Before running the Centrality framework you need to set up the environment variables:

source path-to-centrality-installation/bin/CentralityConfig.sh

Slicing

Let us consider the fitting procedure with an example of 2M Au+Au collisions generated with UrQMD at beam momentum 12*A* GeV/*c*. For this you need to prepare an input file with histograms of the quantities used for centrality estimation (e.g. multiplicity of reconstructed charged tracks or energy deposit in the PSD), like input/multiplicity_qa.urqmd.12agev.root. It contains histograms "hMult", "hE", "hB" with distributions of multiplicity of reconstructed charged tracks M(*), energy deposit in the PSD E_PSD and impact parameter b respectively (the last one is just for information). Also it contains 2D histograms with pair-wise correlations of these quantities. The task which runs 1D slicing the events into centrality classes is tasks/main.cpp (look for comments in this file for understanding the configuration example), and it produces a C++ executable install/bin/main. To run this executable type:

./main ../../input/multiplicity_qa.urqmd.12agev.root hMult false false

where the first argument is the name of input file, the second argument - the name of input histogram, the third should be false if the centrality estimator quantity is anti-correlated with the impact parameter (like multiplicity) and vise versa (like E_PSD), the fourth argument should be false if one runs a 1D slicing (**).

This run will produce several files, let us digest them. The file centrality_getter.root contains a Centrality::Getter pointer, which is a result of centrality slicing. In order to know, to which centrality class belongs an event with a centrality estimation quantity equal to a certain value (let's say M equals to 120 tracks), use the function GetCentrality():

centr_getter_1d->GetCentrality(120)

what gives a result

(double) 31.727854

i.e. the centrality of this event is 31.7%.

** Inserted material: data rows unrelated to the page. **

-- ==== Sys2Proof/Laws/Frames3.lean ====
section
/-!
SUPPORT. Frames of the operations: each changes no part of the state beside those its hypotheses name.
-/

namespace Sys2Proof.Machine

set_option linter.unreachableTactic false
set_option linter.unusedTactic false
set_option linter.unusedSimpArgs false

theorem State.placeRequest_in {m : Part → Bool} (h_strs : m .strs = true) (x0 : State) (x1 : Fin 40) :
    State.blank m (State.placeRequest x0 x1) = State.blank m x0 := by
  unfold State.placeRequest
  repeat' first
    | simp only [h_strs, State.modStr_in, blank_ite, ite_self, implies_true]
    | split

theorem State.updateBank_in {m : Part → Bool} (h_evlog : m .evlog = true) (h_irq : m .irq = true) (h_banks : m .banks = true) (h_strs : m .strs =
    true) (h_gates : m .gates = true) (h_mode : m .mode = true) (h_io : m .io = true) (x0 : State) (x1 : Fin 4) :
    State.blank m (State.updateBank x0 x1) = State.blank m x0 := by
  unfold State.updateBank
  repeat' first
    | simp only [h_evlog, h_irq, h_banks, h_strs, h_gates, h_mode, h_io, State.setBank_in, State.event_in, State.faultBank_in, blank_ite,
        ite_self, implies_true]
    | split

theorem State.summarise_in {m : Part → Bool} (h_dict : m .dict = true) (h_values : m .values = true) (x0 : State) :
    State.blank m (State.summarise x0) = State.blank m x0 := by
  unfold State.summarise
  repeat' first
    | simp only [h_dict, h_values, State.setVal_in, blank_ite, ite_self, forEach_in, implies_true]
    | refine forEach_next (fun _ _ => ?_) ?_
    | split

theorem State.compareCount_in {m : Part → Bool} (h_belay : m .belay = true) (h_bstr : m .bstr = true) (h_evlog : m .evlog = true) (h_irq : m .irq =
    true) (x0 : State) (x1 : Fin 40) :
    State.blank m (State.compareCount x0 x1) = State.blank m x0 := by
  unfold State.compareCount
  repeat' first
    | simp only [h_belay, h_bstr, h_evlog, h_irq, State.modBelay_in, State.event_in, State.modBStr_in, blank_ite, ite_self, forEach_in,
        implies_true]
    | refine forEach_next (fun _ _ => ?_) ?_
    | split

theorem State.takeReport_in {m : Part → Bool} (h_bal : m .bal = true) (h_banks : m .banks = true) (h_belay : m .belay = true) (h_bstr : m .bstr =
    true) (h_cans : m .cans = true) (h_clock : m .clock = true) (h_cores : m .cores = true) (h_corr : m .corr = true) (h_dict : m .dict = true)
    (h_est : m .est = true) (h_eths : m .eths = true) (h_evlog : m .evlog = true) (h_fc : m .fc = true) (h_gateBlock : m .gateBlock = true) (h_gates
    : m .gates = true) (h_health : m .health = true) (h_heldReq : m .heldReq = true) (h_io : m .io = true) (h_irq : m .irq = true) (h_mode : m .mode
    = true) (h_records : m .records = true) (h_ropes : m .ropes = true) (h_seng : m .seng = true) (h_start : m .start = true) (h_store : m .store =
    true) (h_stream : m .stream = true) (h_strs : m .strs = true) (h_supply : m .supply = true) (h_therm : m .therm = true) (h_trav : m .trav =
    true) (h_utcAt : m .utcAt = true) (h_utcBase : m .utcBase = true) (h_values : m .values = true) (h_waitingWrites : m .waitingWrites = true) (x0
    : State) (x1 : BelayReport) :
    State.blank m (State.takeReport x0 x1) = State.blank m x0 := by
  unfold State.takeReport
  repeat' first
    | simp only [h_bal, h_banks, h_belay, h_bstr, h_cans, h_clock, h_cores, h_corr, h_dict, h_est, h_eths, h_evlog, h_fc, h_gateBlock, h_gates,
        h_health, h_heldReq, h_io, h_irq, h_mode, h_records, h_ropes, h_seng, h_start, h_store, h_stream, h_strs, h_supply, h_therm, h_trav,
        h_utcAt, h_utcBase, h_values, h_waitingWrites, State.compareBitmap_in, State.compareExtremes_in, State.compareCount_in, blank_ite, ite_self,
        forEach_in, implies_true]
    | refine forEach_next (fun _ _ => ?_) ?_
    | split

theorem State.takeReports_in {m : Part → Bool} (h_bal : m .bal = true) (h_banks : m .banks = true) (h_belay : m .belay = true) (h_bstr : m .bstr =
    true) (h_cans : m .cans = true) (h_clock : m .clock = true) (h_cores : m .cores = true) (h_corr : m .corr = true) (h_dict : m .dict = true)
    (h_est : m .est = true) (h_eths : m .eths = true) (h_evlog : m .evlog = true) (h_fc : m .fc = true) (h_gateBlock : m .gateBlock = true) (h_gates
    : m .gates = true) (h_health : m .health = true) (h_heldReq : m .heldReq = true) (h_io : m .io = true) (h_irq : m .irq = true) (h_mode : m .mode
    = true) (h_records : m .records = true) (h_ropes : m .ropes = true) (h_seng : m .seng = true) (h_start : m .start = true) (h_store : m .store =
    true) (h_stream : m .stream = true) (h_strs : m .strs = true) (h_supply : m .supply = true) (h_therm : m .therm = true) (h_trav : m .trav =
    true) (h_utcAt : m .utcAt = true) (h_utcBase : m .utcBase = true) (h_values : m .values = true) (h_waitingWrites : m .waitingWrites = true) (x0
    : State) :
    State.blank m (State.takeReports x0) = State.blank m x0 := by
  unfold State.takeReports
  repeat' first
    | simp only [h_bal, h_banks, h_belay, h_bstr, h_cans, h_clock, h_cores, h_corr, h_dict, h_est, h_eths, h_evlog, h_fc, h_gateBlock, h_gates,
        h_health, h_heldReq, h_io, h_irq, h_mode, h_records, h_ropes, h_seng, h_start, h_store, h_stream, h_strs, h_supply, h_therm, h_trav,
        h_utcAt, h_utcBase, h_values, h_waitingWrites, State.modBelay_in, State.modBelay_records_in, State.takeReport_in, blank_ite, ite_self,
        forEach_in, implies_true]
    | refine forEach_next (fun _ _ => ?_) ?_
    | split

theorem State.repairMirror_in {m : Part → Bool} (h_belay : m .belay = true) (h_evlog : m .evlog = true) (h_irq : m .irq = true) (x0 : State) :
    State.blank m (State.repairMirror x0) = State.blank m x0 := by
  unfold State.repairMirror
  repeat' first
    | simp only [h_belay, h_evlog, h_irq, State.event_in, State.modBelay_in, blank_ite, ite_self, forEach_in, implies_true]
    | refine forEach_next (fun _ _ => ?_) ?_
    | split
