-- ==== Sys2Proof/Laws/Fields.lean ====
section
/-!
SUPPORT. What the shared operations leave unchanged, field by field: each lemma reads one field off the operation's frame.
-/

namespace Sys2Proof.Machine

/-- The parts of a list. -/
def only (l : List Part) (p : Part) : Bool := l.contains p

/-- States that differ in the parts of `m` alone agree on every other part. -/
theorem same_of_blank {m : Part → Bool} {s t : State} (h : t.blank m = s.blank m) {p : Part} (hp : m p = false) : same s t p := by
  cases p
  case free => simpa [State.blank, hp, same] using congrArg State.free h
  case ident => simpa [State.blank, hp, same] using congrArg State.ident h
  case utcBase => simpa [State.blank, hp, same] using congrArg State.utcBase h
  case utcAt => simpa [State.blank, hp, same] using congrArg State.utcAt h
  case irq => simpa [State.blank, hp, same] using congrArg State.irq h
  case evlog => simpa [State.blank, hp, same] using congrArg State.evlog h
  case fc => simpa [State.blank, hp, same] using congrArg State.fc h
  case supply => simpa [State.blank, hp, same] using congrArg State.supply h
  case start => simpa [State.blank, hp, same] using congrArg State.start h
  case mode => simpa [State.blank, hp, same] using congrArg State.mode h
  case cores => simpa [State.blank, hp, same] using congrArg State.cores h
  case health => simpa [State.blank, hp, same] using congrArg State.health h
  case strs => simpa [State.blank, hp, same] using congrArg State.strs h
  case banks => simpa [State.blank, hp, same] using congrArg State.banks h
  case gates => simpa [State.blank, hp, same] using congrArg State.gates h
  case gateBlock => simpa [State.blank, hp, same] using congrArg State.gateBlock h
  case bstr => simpa [State.blank, hp, same] using congrArg State.bstr h
  case belay =>
    have := congrArg (fun s => { s.belay with store := [] }) h
    simpa [State.blank, hp, same] using this
  case records =>
    have := congrArg (fun s => s.belay.store) h
    simpa [State.blank, hp, same] using this
  case io => simpa [State.blank, hp, same] using congrArg State.io h
  case dict =>
    have := congrArg (fun s => { s.dict with vals := [] }) h
    simpa [State.blank, hp, same] using this
  case values =>
    have := congrArg (fun s => s.dict.vals) h
    simpa [State.blank, hp, same] using this
  case seng => simpa [State.blank, hp, same] using congrArg State.seng h
  case therm => simpa [State.blank, hp, same] using congrArg State.therm h
  case cans => simpa [State.blank, hp, same] using congrArg State.cans h
  case ropes => simpa [State.blank, hp, same] using congrArg State.ropes h
  case nodes => simpa [State.blank, hp, same] using congrArg State.nodes h
  case trav => simpa [State.blank, hp, same] using congrArg State.trav h
  case bal => simpa [State.blank, hp, same] using congrArg State.bal h
  case eths => simpa [State.blank, hp, same] using congrArg State.eths h
  case stream => simpa [State.blank, hp, same] using congrArg State.stream h
  case clock => simpa [State.blank, hp, same] using congrArg State.clock h
  case corr => simpa [State.blank, hp, same] using congrArg State.corr h
  case est => simpa [State.blank, hp, same] using congrArg State.est h
  case store => simpa [State.blank, hp, same] using congrArg State.store h
  case heldReq => simpa [State.blank, hp, same] using congrArg State.heldReq h
  case waitingWrites => simpa [State.blank, hp, same] using congrArg State.waitingWrites h

/-- No operation touches the queue, the time base or `SERIAL` where the state agrees outside some parts. -/
theorem now_of_blank {m : Part → Bool} {s t : State} (h : t.blank m = s.blank m) : t.now = s.now := by
  simpa [State.blank] using congrArg State.now h
theorem pending_of_blank {m : Part → Bool} {s t : State} (h : t.blank m = s.blank m) : t.pending = s.pending := by
  simpa [State.blank] using congrArg State.pending h
theorem serial_of_blank {m : Part → Bool} {s t : State} (h : t.blank m = s.blank m) : t.serial = s.serial := by
  simpa [State.blank] using congrArg State.serial h


theorem belay_of_blank {m : Part → Bool} {s t : State} (h : t.blank m = s.blank m) (h1 : m .belay = false) (h2 : m .records = false) :
    t.belay = s.belay := by
  have := congrArg State.belay h
  simp only [State.blank, h1, h2, Bool.false_eq_true, if_false] at this
  exact this
theorem dict_of_blank {m : Part → Bool} {s t : State} (h : t.blank m = s.blank m) (h1 : m .dict = false) (h2 : m .values = false) :
    t.dict = s.dict := by
  have := congrArg State.dict h
  simp only [State.blank, h1, h2, Bool.false_eq_true, if_false] at this
  exact this

/-! ## `event` -/

@[simp] theorem State.event_now (x0 : State) x1 x2 x3 x4 : (State.event x0 x1 x2 x3 x4).now = x0.now :=
  now_of_blank (State.event_in (m := only [.evlog, .irq]) rfl rfl x0 x1 x2 x3 x4)
@[simp] theorem State.event_pending (x0 : State) x1 x2 x3 x4 : (State.event x0 x1 x2 x3 x4).pending = x0.pending :=
  pending_of_blank (State.event_in (m := only [.evlog, .irq]) rfl rfl x0 x1 x2 x3 x4)
@[simp] theorem State.event_serial (x0 : State) x1 x2 x3 x4 : (State.event x0 x1 x2 x3 x4).serial = x0.serial :=
  serial_of_blank (State.event_in (m := only [.evlog, .irq]) rfl rfl x0 x1 x2 x3 x4)
@[simp] theorem State.event_free (x0 : State) x1 x2 x3 x4 : (State.event x0 x1 x2 x3 x4).free = x0.free :=
  same_of_blank (p := .free) (State.event_in (m := only [.evlog, .irq]) rfl rfl x0 x1 x2 x3 x4) rfl
@[simp] theorem State.event_ident (x0 : State) x1 x2 x3 x4 : (State.event x0 x1 x2 x3 x4).ident = x0.ident :=
  same_of_blank (p := .ident) (State.event_in (m := only [.evlog, .irq]) rfl rfl x0 x1 x2 x3 x4) rfl
@[simp] theorem State.event_utcBase (x0 : State) x1 x2 x3 x4 : (State.event x0 x1 x2 x3 x4).utcBase = x0.utcBase :=
  same_of_blank (p := .utcBase) (State.event_in (m := only [.evlog, .irq]) rfl rfl x0 x1 x2 x3 x4) rfl
@[simp] theorem State.event_utcAt (x0 : State) x1 x2 x3 x4 : (State.event x0 x1 x2 x3 x4).utcAt = x0.utcAt :=
  same_of_blank (p := .utcAt) (State.event_in (m := only [.evlog, .irq]) rfl rfl x0 x1 x2 x3 x4) rfl
@[simp] theorem State.event_fc (x0 : State) x1 x2 x3 x4 : (State.event x0 x1 x2 x3 x4).fc = x0.fc :=
  same_of_blank (p := .fc) (State.event_in (m := only [.evlog, .irq]) rfl rfl x0 x1 x2 x3 x4) rfl
@[simp] theorem State.event_supply (x0 : State) x1 x2 x3 x4 : (State.event x0 x1 x2 x3 x4).supply = x0.supply :=
  same_of_blank (p := .supply) (State.event_in (m := only [.evlog, .irq]) rfl rfl x0 x1 x2 x3 x4) rfl
@[simp] theorem State.event_start (x0 : State) x1 x2 x3 x4 : (State.event x0 x1 x2 x3 x4).start = x0.start :=
  same_of_blank (p := .start) (State.event_in (m := only [.evlog, .irq]) rfl rfl x0 x1 x2 x3 x4) rfl
@[simp] theorem State.event_mode (x0 : State) x1 x2 x3 x4 : (State.event x0 x1 x2 x3 x4).mode = x0.mode :=
  same_of_blank (p := .mode) (State.event_in (m := only [.evlog, .irq]) rfl rfl x0 x1 x2 x3 x4) rfl
@[simp] theorem State.event_cores (x0 : State) x1 x2 x3 x4 : (State.event x0 x1 x2 x3 x4).cores = x0.cores :=
  same_of_blank (p := .cores) (State.event_in (m := only [.evlog, .irq]) rfl rfl x0 x1 x2 x3 x4) rfl
@[simp] theorem State.event_health (x0 : State) x1 x2 x3 x4 : (State.event x0 x1 x2 x3 x4).health = x0.health :=
  same_of_blank (p := .health) (State.event_in (m := only [.evlog, .irq]) rfl rfl x0 x1 x2 x3 x4) rfl
@[simp] theorem State.event_strs (x0 : State) x1 x2 x3 x4 : (State.event x0 x1 x2 x3 x4).strs = x0.strs :=
  same_of_blank (p := .strs) (State.event_in (m := only [.evlog, .irq]) rfl rfl x0 x1 x2 x3 x4) rfl
@[simp] theorem State.event_banks (x0 : State) x1 x2 x3 x4 : (State.event x0 x1 x2 x3 x4).banks = x0.banks :=
  same_of_blank (p := .banks) (State.event_in (m := only [.evlog, .irq]) rfl rfl x0 x1 x2 x3 x4) rfl
@[simp] theorem State.event_gates (x0 : State) x1 x2 x3 x4 : (State.event x0 x1 x2 x3 x4).gates = x0.gates :=
  same_of_blank (p := .gates) (State.event_in (m := only [.evlog, .irq]) rfl rfl x0 x1 x2 x3 x4) rfl
@[simp] theorem State.event_gateBlock (x0 : State) x1 x2 x3 x4 : (State.event x0 x1 x2 x3 x4).gateBlock = x0.gateBlock :=
  same_of_blank (p := .gateBlock) (State.event_in (m := only [.evlog, .irq]) rfl rfl x0 x1 x2 x3 x4) rfl
@[simp] theorem State.event_bstr (x0 : State) x1 x2 x3 x4 : (State.event x0 x1 x2 x3 x4).bstr = x0.bstr :=
  same_of_blank (p := .bstr) (State.event_in (m := only [.evlog, .irq]) rfl rfl x0 x1 x2 x3 x4) rfl
@[simp] theorem State.event_io (x0 : State) x1 x2 x3 x4 : (State.event x0 x1 x2 x3 x4).io = x0.io :=
  same_of_blank (p := .io) (State.event_in (m := only [.evlog, .irq]) rfl rfl x0 x1 x2 x3 x4) rfl
@[simp] theorem State.event_seng (x0 : State) x1 x2 x3 x4 : (State.event x0 x1 x2 x3 x4).seng = x0.seng :=
  same_of_blank (p := .seng) (State.event_in (m := only [.evlog, .irq]) rfl rfl x0 x1 x2 x3 x4) rfl
@[simp] theorem State.event_therm (x0 : State) x1 x2 x3 x4 : (State.event x0 x1 x2 x3 x4).therm = x0.therm :=
  same_of_blank (p := .therm) (State.event_in (m := only [.evlog, .irq]) rfl rfl x0 x1 x2 x3 x4) rfl
@[simp] theorem State.event_cans (x0 : State) x1 x2 x3 x4 : (State.event x0 x1 x2 x3 x4).cans = x0.cans :=
  same_of_blank (p := .cans) (State.event_in (m := only [.evlog, .irq]) rfl rfl x0 x1 x2 x3 x4) rfl
@[simp] theorem State.event_ropes (x0 : State) x1 x2 x3 x4 : (State.event x0 x1 x2 x3 x4).ropes = x0.ropes :=
  same_of_blank (p := .ropes) (State.event_in (m := only [.evlog, .irq]) rfl rfl x0 x1 x2 x3 x4) rfl
@[simp] theorem State.event_nodes (x0 : State) x1 x2 x3 x4 : (State.event x0 x1 x2 x3 x4).nodes = x0.nodes :=
  same_of_blank (p := .nodes) (State.event_in (m := only [.evlog, .irq]) rfl rfl x0 x1 x2 x3 x4) rfl
@[simp] theorem State.event_trav (x0 : State) x1 x2 x3 x4 : (State.event x0 x1 x2 x3 x4).trav = x0.trav :=
  same_of_blank (p := .trav) (State.event_in (m := only [.evlog, .irq]) rfl rfl x0 x1 x2 x3 x4) rfl
@[simp] theorem State.event_bal (x0 : State) x1 x2 x3 x4 : (State.event x0 x1 x2 x3 x4).bal = x0.bal :=
  same_of_blank (p := .bal) (State.event_in (m := only [.evlog, .irq]) rfl rfl x0 x1 x2 x3 x4) rfl
@[simp] theorem State.event_eths (x0 : State) x1 x2 x3 x4 : (State.event x0 x1 x2 x3 x4).eths = x0.eths :=
  same_of_blank (p := .eths) (State.event_in (m := only [.evlog, .irq]) rfl rfl x0 x1 x2 x3 x4) rfl
@[simp] theorem State.event_stream (x0 : State) x1 x2 x3 x4 : (State.event x0 x1 x2 x3 x4).stream = x0.stream :=
  same_of_blank (p := .stream) (State.event_in (m := only [.evlog, .irq]) rfl rfl x0 x1 x2 x3 x4) rfl
@[simp] theorem State.event_clock (x0 : State) x1 x2 x3 x4 : (State.event x0 x1 x2 x3 x4).clock = x0.clock :=
  same_of_blank (p := .clock) (State.event_in (m := only [.evlog, .irq]) rfl rfl x0 x1 x2 x3 x4) rfl
@[simp] theorem State.event_corr (x0 : State) x1 x2 x3 x4 : (State.event x0 x1 x2 x3 x4).corr = x0.corr :=
  same_of_blank (p := .corr) (State.event_in (m := only [.evlog, .irq]) rfl rfl x0 x1 x2 x3 x4) rfl
@[simp] theorem State.event_est (x0 : State) x1 x2 x3 x4 : (State.event x0 x1 x2 x3 x4).est = x0.est :=
  same_of_blank (p := .est) (State.event_in (m := only [.evlog, .irq]) rfl rfl x0 x1 x2 x3 x4) rfl
@[simp] theorem State.event_store (x0 : State) x1 x2 x3 x4 : (State.event x0 x1 x2 x3 x4).store = x0.store :=
  same_of_blank (p := .store) (State.event_in (m := only [.evlog, .irq]) rfl rfl x0 x1 x2 x3 x4) rfl
@[simp] theorem State.event_heldReq (x0 : State) x1 x2 x3 x4 : (State.event x0 x1 x2 x3 x4).heldReq = x0.heldReq :=
  same_of_blank (p := .heldReq) (State.event_in (m := only [.evlog, .irq]) rfl rfl x0 x1 x2 x3 x4) rfl
@[simp] theorem State.event_waitingWrites (x0 : State) x1 x2 x3 x4 : (State.event x0 x1 x2 x3 x4).waitingWrites = x0.waitingWrites :=
  same_of_blank (p := .waitingWrites) (State.event_in (m := only [.evlog, .irq]) rfl rfl x0 x1 x2 x3 x4) rfl
@[simp] theorem State.event_belay (x0 : State) x1 x2 x3 x4 : (State.event x0 x1 x2 x3 x4).belay = x0.belay :=
  belay_of_blank (State.event_in (m := only [.evlog, .irq]) rfl rfl x0 x1 x2 x3 x4) rfl rfl
@[simp] theorem State.event_dict (x0 : State) x1 x2 x3 x4 : (State.event x0 x1 x2 x3 x4).dict = x0.dict :=
  dict_of_blank (State.event_in (m := only [.evlog, .irq]) rfl rfl x0 x1 x2 x3 x4) rfl rfl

Also there is a TH1D histogram, where the events distribution among centrality classes is shown. Use this histogram to check the correctness of slicing - if the centrality ranges have equal widths, than the number of events in centrality classes must agree within statistical errors. Finally, there is a TCanvas with distribution of centrality-estimation quantity, where vertical lines show the slices into centrality classes.\ TH1D and TCanvas are also written into pdf-files produced during the executable run.

(*) When creating a histogram with discrete quantity, such as M, choose the bin edges in such a way that integer values are in the center of bin, but not at its edge (see "hMult" histogram in input/multiplicity_qa.urqmd.12agev.root).\ (**) Also there is a possibility to run a 2D slicing (i.e. to determine centrality classes simultaneously with two estimators - M and E_PSD), however this procedure is not yet well-established and therefore deprecated.

Filling

Once slicing is preformed and the centrality_getter.root file is produced, filling the root-file containing reconstructed events can be done - each event will be assigned with estimated centrality percentage. This is done in the at_interface/CentralityFiller.*pp, which are managed by the task tasks/fill_centrality.cpp (look for comments in this file for understanding the configuration example). It produces an executable fill_centrality which can be run:

./fill_centrality filelist.list centrality_getter.root

where filelist.list is a text file containing names of the AnalysisTree root-files to be worked on (en example of AnalysisTree file can be downloaded here). After running this exacutable a centrality.analysistree.root file is produced. It is based on the input file with following changes: branches RichRings and TrdTracks are missing, and branch RecEventHeader is replaced with AnaEventHeader branch. The AnaEventHeader differs from RecEventHeader in one additional floating field - centrality_tracks, which contains centrality percentage of each event.

MC-Glauber fit

Glauber model based fitting procedure is similar to one used by ALICE collaboration, Phys.Rev.C 88 (2013) 4, 044909.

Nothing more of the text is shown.